• [Instructions for the task]:
Only the lines from the one containing "outright, with post-increment" through the one containing "loadOp i = some" should be printed, exactly as they appear below, with both ends included.

• [Input records]:
-- ==== Sys2Proof/Machine/Sys.lean ====
section
/-! DEFINITION. Registration pairs, gang statistics and halting (R145 to R149, R328).
Readings of the spec that this file takes: DEDUCED, log entry 18. -/

namespace Sys2Proof.Machine

/-- A strand's role in a new pair; the checkpoint is the state after the PAIR (R146). -/
def newRole (primary : Bool) (core ctx dir : Nat) (x : Ctx) (tick : Nat) : PairRole :=
  { primary, core, ctx, dir, checkpoint := x.toRegs, ports := x.ports, since := tick, log := [], stores := 0, fingerprint := 0, retired := 0
    failed := 0 }

/-- The copy of a strand that its pair's secondary context takes (R146). It belongs to no team of its own: barriers and completion count the
strand once; words and elements that the strand's instruction has taken stay with the strand. -/
def secondaryCtx (x : Ctx) (core ctx dir tick interval : Nat) : Ctx :=
  { x with team := 0, gang := 2 ^ 32, pair := some (newRole false core ctx dir x tick), interval, st := .stalled, operands := [], draws := [] }

/-- The strand and its copy on core n, context j, from the instruction after the PAIR on. -/
def State.couple (s : State) (n j dir : Nat) : State :=
  let s := s.updMy fun c => { c with pairBit := true }
  let x := s.my
  let s := (s.repairCtx n j).updCtx n j fun old => secondaryCtx x s.me.1 s.me.2 dir s.tick (old.interval + 1)
  s.updMy fun c => { c with pair := some (newRole true n j dir x s.tick) }

/-- A restored strand that was paired is paired again in its direction if R146 would return 0 there; else it is unpaired (R148). One saved
within a handler, where R146 would trap and not answer, is paired again too (DESIGN CHOICE, log entry 11). While the neighbour is evicted
it does not answer (R330): the strand waits, with no partner's context yet (its number is then 9). -/
def State.pairAgain (s : State) (core ctx : Nat) : State :=
  let x := s.ctx core ctx
  match x.pair with
  | none => s
  | some p =>
    let alone := s.updCtx core ctx fun c => { c with pair := none, pairBit := false }
    match neighbour core p.dir with
    | none => alone
    | some n =>
      let c := s.core n
      if !s.bound n x.tenant || c.dead then alone
      else if c.evicted then s.updCtx core ctx fun c => { c with pair := some (newRole true n 9 p.dir x s.tick) }
      else if 64 < c.vaUsed + x.va then alone
      else
        match c.claimable with
        | [] => alone
        | j :: _ =>
          ((s.repairCtx n j).updCtx n j fun old => secondaryCtx x core ctx p.dir s.tick (old.interval + 1)).updCtx
            core ctx fun c => { c with pair := some (newRole true n j p.dir x s.tick) }

/-- A strand waits for an evicted neighbour to pair with it again. -/
def Ctx.unmatched (c : Ctx) : Bool := match c.pair with | some p => p.primary && p.ctx == 9 | none => false

/-- Strands that wait to be paired with a core again, by core and context. -/
def State.unmatchedOn (s : State) (n : Nat) : List (Nat × Nat) :=
  (List.range 4).filterMap (fun d => neighbour n d) |>.flatMap fun c =>
    ((List.range 8).filter fun i => !(s.core c).evicted && (s.ctx c i).unmatched && (match (s.ctx c i).pair with | some p => p.core == n | none => false)).map fun i => (c, i)

/-- PAIR (R146). Towards a core of the tenant that is dead, of which R146 gives no answer, it answers 2, as where no context can be taken (DESIGN CHOICE,
log entry 11). -/
def execPair (a d : BitVec 5) (s : State) : Host.Outcome State Fault Refusal :=
  runInstr (.pair a d) (do
    ports [a]
    let x ← src a
    require (decide (x.toNat ≤ 3)) cIllegal 0x13
    let s ← get
    require (!s.my.lh) cIllegal 0x12
    require (!s.my.trap) cIllegal
    if s.my.pairBit then
      dst d 3
      pure .seq
    else
      match neighbour s.me.1 x.toNat with
      | none =>
        dst d 1
        pure .seq
      | some n =>
        if !s.bound n s.my.tenant then
          dst d 1
          pure .seq
        else
          let c := s.core n
          -- an evicted core answers later (R330)
          if c.evicted then stall
          match if c.dead || decide (64 < c.vaUsed + s.my.va) then none else c.claimable.head? with
          | none =>
            dst d 2
            pure .seq
          | some j =>
            dst d 0
            -- the checkpoint is taken past the instruction's boundary
            let s ← get
            stop (.done (((s.couple n j x.toNat).finish s.me.1 s.me.2 4 .seq).checkpointPair s.me.1 s.me.2))) s

/-- UNPAIR: the comparison has been made; the secondary's context is freed (R146). -/
def execUnpair (d : BitVec 5) (s : State) : Host.Outcome State Fault Refusal :=
  runInstr (.unpair d) (do
    let s ← get
    match s.my.pair with
    | none =>
      dst d 1
      pure .seq
    | some p =>
      change fun s => (s.updCtx p.core p.ctx Ctx.freed).updMy fun c => { c with pair := none, pairBit := false }
      dst d 0
      pure .seq) s

/-- GSTAT: the gang's gathered counters stored (R328). -/
def execGstat (a : BitVec 5) (s : State) : Host.Outcome State Fault Refusal :=
  runInstr (.gstat a) (do
    let p ← base a
    aligned p 0 8 true
    let es ← check { write := true, plain := true } [(p, 0, 128)]
    let s ← get
    performBytes true es.flatten ((s.bind s.my.gang).gstat.toList.flatMap fun n => leBytes 8 n)
    pure .seq) s

/-- HALT: the strand is held until its overseer releases or ends it (R149). -/
def execHalt (s : State) : Host.Outcome State Fault Refusal :=
  runInstr .halt (do
    let s ← get
    require (!s.my.lh) cIllegal 0x12
    performed
    release 3
    change fun s =>
      let at0 := s.my.pc
      let s := (s.updMy fun c => { c with pc := at0 + 4, st := .held }).notify (dieOf s.me.1) (.halted s.me.1 s.me.2 at0)
      match s.my.pair with
      | some p => s.updCtx p.core p.ctx fun c => { c with pc := at0 + 4, st := .held }
      | none => s
    let t ← get
    stop (.done t)) s

end Sys2Proof.Machine
end

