/-- Neither a trap handler nor a light handler runs. -/
def leaf (c : Ctx) : Bool := !c.trap && !c.lh

/-- No announced operation of the agent waits for its home (R301), and no store packet of the agent or write-back of its
core is under way (R292). -/
def writesDone (s : State) : Bool := !(s.scOps.any fun o => o.core == s.me.1 && o.ctx == s.me.2) && !s.outstanding s.who

/-- A release has nothing to wait for or to send home, and an acquire nothing to remove: no write of the agent is under way, and its L1 holds
no bytes of other packages' memory. -/
def settled (s : State) : Bool := writesDone s && s.myCore.l1.all fun e => !isPeer e.key

/-- Every earlier access of the agent has been performed: nothing announced, no packet out, no write stream draining. -/
def allDone (s : State) : Bool :=
  writesDone s && !(s.fabric.packets.any fun p => p.core == s.me.1 && p.agent == s.me.2)
    && !s.my.ports.toList.any fun p => match p with | .stream t => t.write && !t.buf.isEmpty && t.fault.isNone | _ => false

/-- All that is done, and the core's L1 holds no bytes of other packages' memory. -/
def quiet (s : State) : Bool := allDone s && s.myCore.l1.all fun e => !isPeer e.key

/-- The end of a step has nothing to do but to restart skip counts: no core is to die, no store that a pair holds is due (R300), the
directory is within its capacity (R335). -/
def restful (s : State) : Prop :=
  (∀ n ∈ s.coreList, (s.core n).doomed = false ∧
    ∀ i < 8, ∀ p, (s.ctx n i).pair = some p → p.primary = true → (s.ctx n i).releaseDue = true → p.log = []) ∧ s.dir.length ≤ 32768

/-- No byte of the extents that is kept in the package holds an uncorrectable error (R150). -/
def intact (s : State) (es : List Extent) : Bool := (es.filterMap s.badData).isEmpty

/-- The interval of the agent ended (R84). -/
def ended (s : State) : State := s.updMy fun c => { c with interval := c.interval + 1 }

/-- A shared operation of the model can be done at s: it answers a, and leaves u. -/
def Does {α : Type} (m : M α) (s : State) (a : α) (u : State) : Prop := m s = .ok (a, u)

/-! ### Scalar operands (R45, R48, R138) -/

/-- A port faces a neighbour that is bound to the agent's tenant; any other field passes. -/
def portOk (s : State) (f : BitVec 5) : Bool :=
  match portDir f with
  | none => true
  | some dir => (match neighbour s.me.1 dir with | none => false | some n => s.bound n s.space.tenant)

/-- What a scalar field reads as: a register, the oldest word of a port that faces a living core, CTAG for tb, 0 for
zr; none where it has to wait. -/
def value (s : State) (f : BitVec 5) : Option Word :=
  if f.toNat < 24 then some (s.my.reg f.toNat)
  else
    match portDir f with
    | some dir => (match neighbour s.me.1 dir with
        | none => none
        | some n => if (s.core n).dead then none else (vget [] s.myCore.fifo dir).head?)
    | none => some (if f = 29#5 then s.myCore.ctag else 0)

/-- One word is taken from each port that the fields name, however often (R48). -/
def taken (s : State) (fs : List (BitVec 5)) : State := ((fs.filterMap portDir).eraseDups).foldl State.takeWord s

/-- The state with v written through a scalar destination: a register, a word on its way to the neighbour (the agent's
context is written back as it is), or nothing for zr; none where the neighbour has no room. -/
def written (s : State) (d : BitVec 5) (v : Word) : Option State :=
  if d.toNat < 16 then some (s.updMy fun c => c.setG d.toNat v)
  else if d.toNat < 24 then some (s.updMy fun c => { c with areg := vset c.areg (d.toNat - 16) v })
  else
    match portDir d with
    | some dir => (s.updMy fun c => c).sendWord s.me.1 dir v
    | none => some s

/-- A scalar instruction: its sources in the order of reading, its destination, and its result. -/
structure ScalarOp where
  srcs : List (BitVec 5)
  dest : BitVec 5
  result : State → List Word → Word

/-- Two sources. -/
def twoSources (b a d : BitVec 5) (f : Word → Word → Word) : Option ScalarOp :=
  some ⟨[a, b], d, fun _ xs => f (xs.getD 0 0) (xs.getD 1 0)⟩

/-- One source. -/
def oneSource (a d : BitVec 5) (f : Word → Word) : Option ScalarOp := some ⟨[a], d, fun _ xs => f (xs.getD 0 0)⟩
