/-! ### Loads and stores -/

/-- R67, R102, R134, R138, R313: n bytes at a mesh pointer to a living core of the tenant are read as they stand, and written as
they are given, and an access of the local store changes no cache and no record; so do the loads and stores of both forms,
outright, with post-increment and under lookahead. On conditions of the state and operands alone, these complete: the seven
I-form loads, the four I-form stores, and LDSTR load and store. -/
def Obligations.LocalStoreAccess : Prop :=
  (∀ (s : State) (p : Word) (off : Int) (k : Nat), s.my.pair = none → settled s = true →
     (∀ n, storeKeyAt s p off n false = some k → cleanWords s k n = true → Does (load p off n) s (memRead s.mem k n) s) ∧
     (∀ bs, storeKeyAt s p off bs.length true = some k → Does (store p off bs) s () (s.putBytes k bs))) ∧
  (∀ (i : Instr) (n : Nat) (sg : Bool) (off : BitVec 14) (a d : BitVec 5) (s v : State) (k : Nat),
    loadOp i = some (n, sg, off, a, d) → ready i s = true → portOk s d = true → settled s = true →
    storeKeyAt s (baseOf s a) off.toInt n false = some k → cleanWords s k n = true →
    written s d (if sg then sext (leNat (memRead s.mem k n)) (8 * n) else word (leNat (memRead s.mem k n))) = some v → Goes i s v .seq) ∧
  (∀ (i : Instr) (n : Nat) (off : BitVec 14) (a d : BitVec 5) (s : State) (v : Word) (k : Nat), storeOp i = some (n, off, a, d) →
    ready i s = true → s.my.operands = [] → portOk s d = true → value s d = some v → settled s = true →
    storeKeyAt s (baseOf s a) off.toInt n true = some k → Goes i s ((taken s [d]).putBytes k (leBytes n v.toNat)) .seq) ∧
  (∀ (p : BitVec 1) (z : BitVec 3) (la : BitVec 4) (b a d : BitVec 5) (s u v : State) (x : Word) (bs : List Byte),
    ready (.ldstrLoad p z la b a d) s = true → s.my.operands = [] → [b, d].all (portOk s) = true → value s b = some x → settled s = true →
    storeBytes s (baseOf s a) (if p = 1#1 then 0 else x.toInt) (loadSizes z).1 = some bs →
    (p = 0#1 ∧ u = taken s [b] ∨ p = 1#1 ∧ inBlock s.my.awc (baseOf s a) (loadSizes z).1 ∧
      writtenLa la (taken s [b]) a (advance s.my.awc (baseOf s a) (loadSizes z).1) = some u) →
    writtenLa la u d (extend (loadSizes z).2 bs) = some v → Goes (.ldstrLoad p z la b a d) s v .seq) ∧
  (∀ (p : BitVec 1) (z : BitVec 2) (la : BitVec 4) (b a d : BitVec 5) (s u : State) (x v : Word) (k : Nat),
    ready (.ldstrStore p z la b a d) s = true → s.my.operands = [] → [b, d].all (portOk s) = true → value s b = some x →
    value s d = some v → settled s = true →
    storeKeyAt s (baseOf s a) (if p = 1#1 then 0 else x.toInt) (2 ^ z.toNat) true = some k →
    let t := (taken s [b, d]).putBytes k (leBytes (2 ^ z.toNat) v.toNat)
    (p = 0#1 ∧ u = t ∨ p = 1#1 ∧ inBlock s.my.awc (baseOf s a) (2 ^ z.toNat) ∧
      writtenLa la t a (advance s.my.awc (baseOf s a) (2 ^ z.toNat)) = some u) → Goes (.ldstrStore p z la b a d) s u .seq)
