/-! ### count -/

@[simp] theorem Ctx.count_pc (c : Ctx) (i n : Nat) : (c.count i n).pc = c.pc := rfl
@[simp] theorem Ctx.count_rf (c : Ctx) (i n : Nat) : (c.count i n).rf = c.rf := rfl
@[simp] theorem Ctx.count_links (c : Ctx) (i n : Nat) : (c.count i n).links = c.links := rfl
@[simp] theorem Ctx.count_tbank (c : Ctx) (i n : Nat) : (c.count i n).tbank = c.tbank := rfl
@[simp] theorem Ctx.count_areg (c : Ctx) (i n : Nat) : (c.count i n).areg = c.areg := rfl
@[simp] theorem Ctx.count_depth (c : Ctx) (i n : Nat) : (c.count i n).depth = c.depth := rfl
@[simp] theorem Ctx.count_res (c : Ctx) (i n : Nat) : (c.count i n).res = c.res := rfl
@[simp] theorem Ctx.count_cap (c : Ctx) (i n : Nat) : (c.count i n).cap = c.cap := rfl
@[simp] theorem Ctx.count_prio (c : Ctx) (i n : Nat) : (c.count i n).prio = c.prio := rfl
@[simp] theorem Ctx.count_va (c : Ctx) (i n : Nat) : (c.count i n).va = c.va := rfl
@[simp] theorem Ctx.count_arv (c : Ctx) (i n : Nat) : (c.count i n).arv = c.arv := rfl
@[simp] theorem Ctx.count_trap (c : Ctx) (i n : Nat) : (c.count i n).trap = c.trap := rfl
@[simp] theorem Ctx.count_lh (c : Ctx) (i n : Nat) : (c.count i n).lh = c.lh := rfl
@[simp] theorem Ctx.count_pairBit (c : Ctx) (i n : Nat) : (c.count i n).pairBit = c.pairBit := rfl
@[simp] theorem Ctx.count_twin (c : Ctx) (i n : Nat) : (c.count i n).twin = c.twin := rfl
@[simp] theorem Ctx.count_awc (c : Ctx) (i n : Nat) : (c.count i n).awc = c.awc := rfl
@[simp] theorem Ctx.count_epc (c : Ctx) (i n : Nat) : (c.count i n).epc = c.epc := rfl
@[simp] theorem Ctx.count_ecause (c : Ctx) (i n : Nat) : (c.count i n).ecause = c.ecause := rfl
@[simp] theorem Ctx.count_eval (c : Ctx) (i n : Nat) : (c.count i n).eval = c.eval := rfl
@[simp] theorem Ctx.count_amax (c : Ctx) (i n : Nat) : (c.count i n).amax = c.amax := rfl
@[simp] theorem Ctx.count_vtype (c : Ctx) (i n : Nat) : (c.count i n).vtype = c.vtype := rfl
@[simp] theorem Ctx.count_tgen (c : Ctx) (i n : Nat) : (c.count i n).tgen = c.tgen := rfl
@[simp] theorem Ctx.count_rprog (c : Ctx) (i n : Nat) : (c.count i n).rprog = c.rprog := rfl
@[simp] theorem Ctx.count_lpc (c : Ctx) (i n : Nat) : (c.count i n).lpc = c.lpc := rfl
@[simp] theorem Ctx.count_lcv (c : Ctx) (i n : Nat) : (c.count i n).lcv = c.lcv := rfl
@[simp] theorem Ctx.count_vregs (c : Ctx) (i n : Nat) : (c.count i n).vregs = c.vregs := rfl
@[simp] theorem Ctx.count_masks (c : Ctx) (i n : Nat) : (c.count i n).masks = c.masks := rfl
@[simp] theorem Ctx.count_pend (c : Ctx) (i n : Nat) : (c.count i n).pend = c.pend := rfl
@[simp] theorem Ctx.count_st (c : Ctx) (i n : Nat) : (c.count i n).st = c.st := rfl
@[simp] theorem Ctx.count_tenant (c : Ctx) (i n : Nat) : (c.count i n).tenant = c.tenant := rfl
@[simp] theorem Ctx.count_gang (c : Ctx) (i n : Nat) : (c.count i n).gang = c.gang := rfl
@[simp] theorem Ctx.count_tbase (c : Ctx) (i n : Nat) : (c.count i n).tbase = c.tbase := rfl
@[simp] theorem Ctx.count_team (c : Ctx) (i n : Nat) : (c.count i n).team = c.team := rfl
@[simp] theorem Ctx.count_interval (c : Ctx) (i n : Nat) : (c.count i n).interval = c.interval := rfl
@[simp] theorem Ctx.count_ports (c : Ctx) (i n : Nat) : (c.count i n).ports = c.ports := rfl
@[simp] theorem Ctx.count_mset (c : Ctx) (i n : Nat) : (c.count i n).mset = c.mset := rfl
@[simp] theorem Ctx.count_mred (c : Ctx) (i n : Nat) : (c.count i n).mred = c.mred := rfl
@[simp] theorem Ctx.count_mfaults (c : Ctx) (i n : Nat) : (c.count i n).mfaults = c.mfaults := rfl
@[simp] theorem Ctx.count_lost (c : Ctx) (i n : Nat) : (c.count i n).lost = c.lost := rfl
@[simp] theorem Ctx.count_arrived (c : Ctx) (i n : Nat) : (c.count i n).arrived = c.arrived := rfl
@[simp] theorem Ctx.count_barCnt (c : Ctx) (i n : Nat) : (c.count i n).barCnt = c.barCnt := rfl
@[simp] theorem Ctx.count_releaseDue (c : Ctx) (i n : Nat) : (c.count i n).releaseDue = c.releaseDue := rfl
@[simp] theorem Ctx.count_pair (c : Ctx) (i n : Nat) : (c.count i n).pair = c.pair := rfl
@[simp] theorem Ctx.count_wait (c : Ctx) (i n : Nat) : (c.count i n).wait = c.wait := rfl
@[simp] theorem Ctx.count_staleCounted (c : Ctx) (i n : Nat) : (c.count i n).staleCounted = c.staleCounted := rfl
@[simp] theorem Ctx.count_touched (c : Ctx) (i n : Nat) : (c.count i n).touched = c.touched := rfl
@[simp] theorem Ctx.count_hot (c : Ctx) (i n : Nat) : (c.count i n).hot = c.hot := rfl
@[simp] theorem Ctx.count_midway (c : Ctx) (i n : Nat) : (c.count i n).midway = c.midway := rfl
@[simp] theorem Ctx.count_operands (c : Ctx) (i n : Nat) : (c.count i n).operands = c.operands := rfl
@[simp] theorem Ctx.count_draws (c : Ctx) (i n : Nat) : (c.count i n).draws = c.draws := rfl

• [Answer for the task]:
outright, with post-increment and under lookahead. On conditions of the state and operands alone, these complete: the seven
I-form loads, the four I-form stores, and LDSTR load and store. -/
def Obligations.LocalStoreAccess : Prop :=
  (∀ (s : State) (p : Word) (off : Int) (k : Nat), s.my.pair = none → settled s = true →
     (∀ n, storeKeyAt s p off n false = some k → cleanWords s k n = true → Does (load p off n) s (memRead s.mem k n) s) ∧
     (∀ bs, storeKeyAt s p off bs.length true = some k → Does (store p off bs) s () (s.putBytes k bs))) ∧
  (∀ (i : Instr) (n : Nat) (sg : Bool) (off : BitVec 14) (a d : BitVec 5) (s v : State) (k : Nat),
    loadOp i = some (n, sg, off, a, d) → ready i s = true → portOk s d = true → settled s = true →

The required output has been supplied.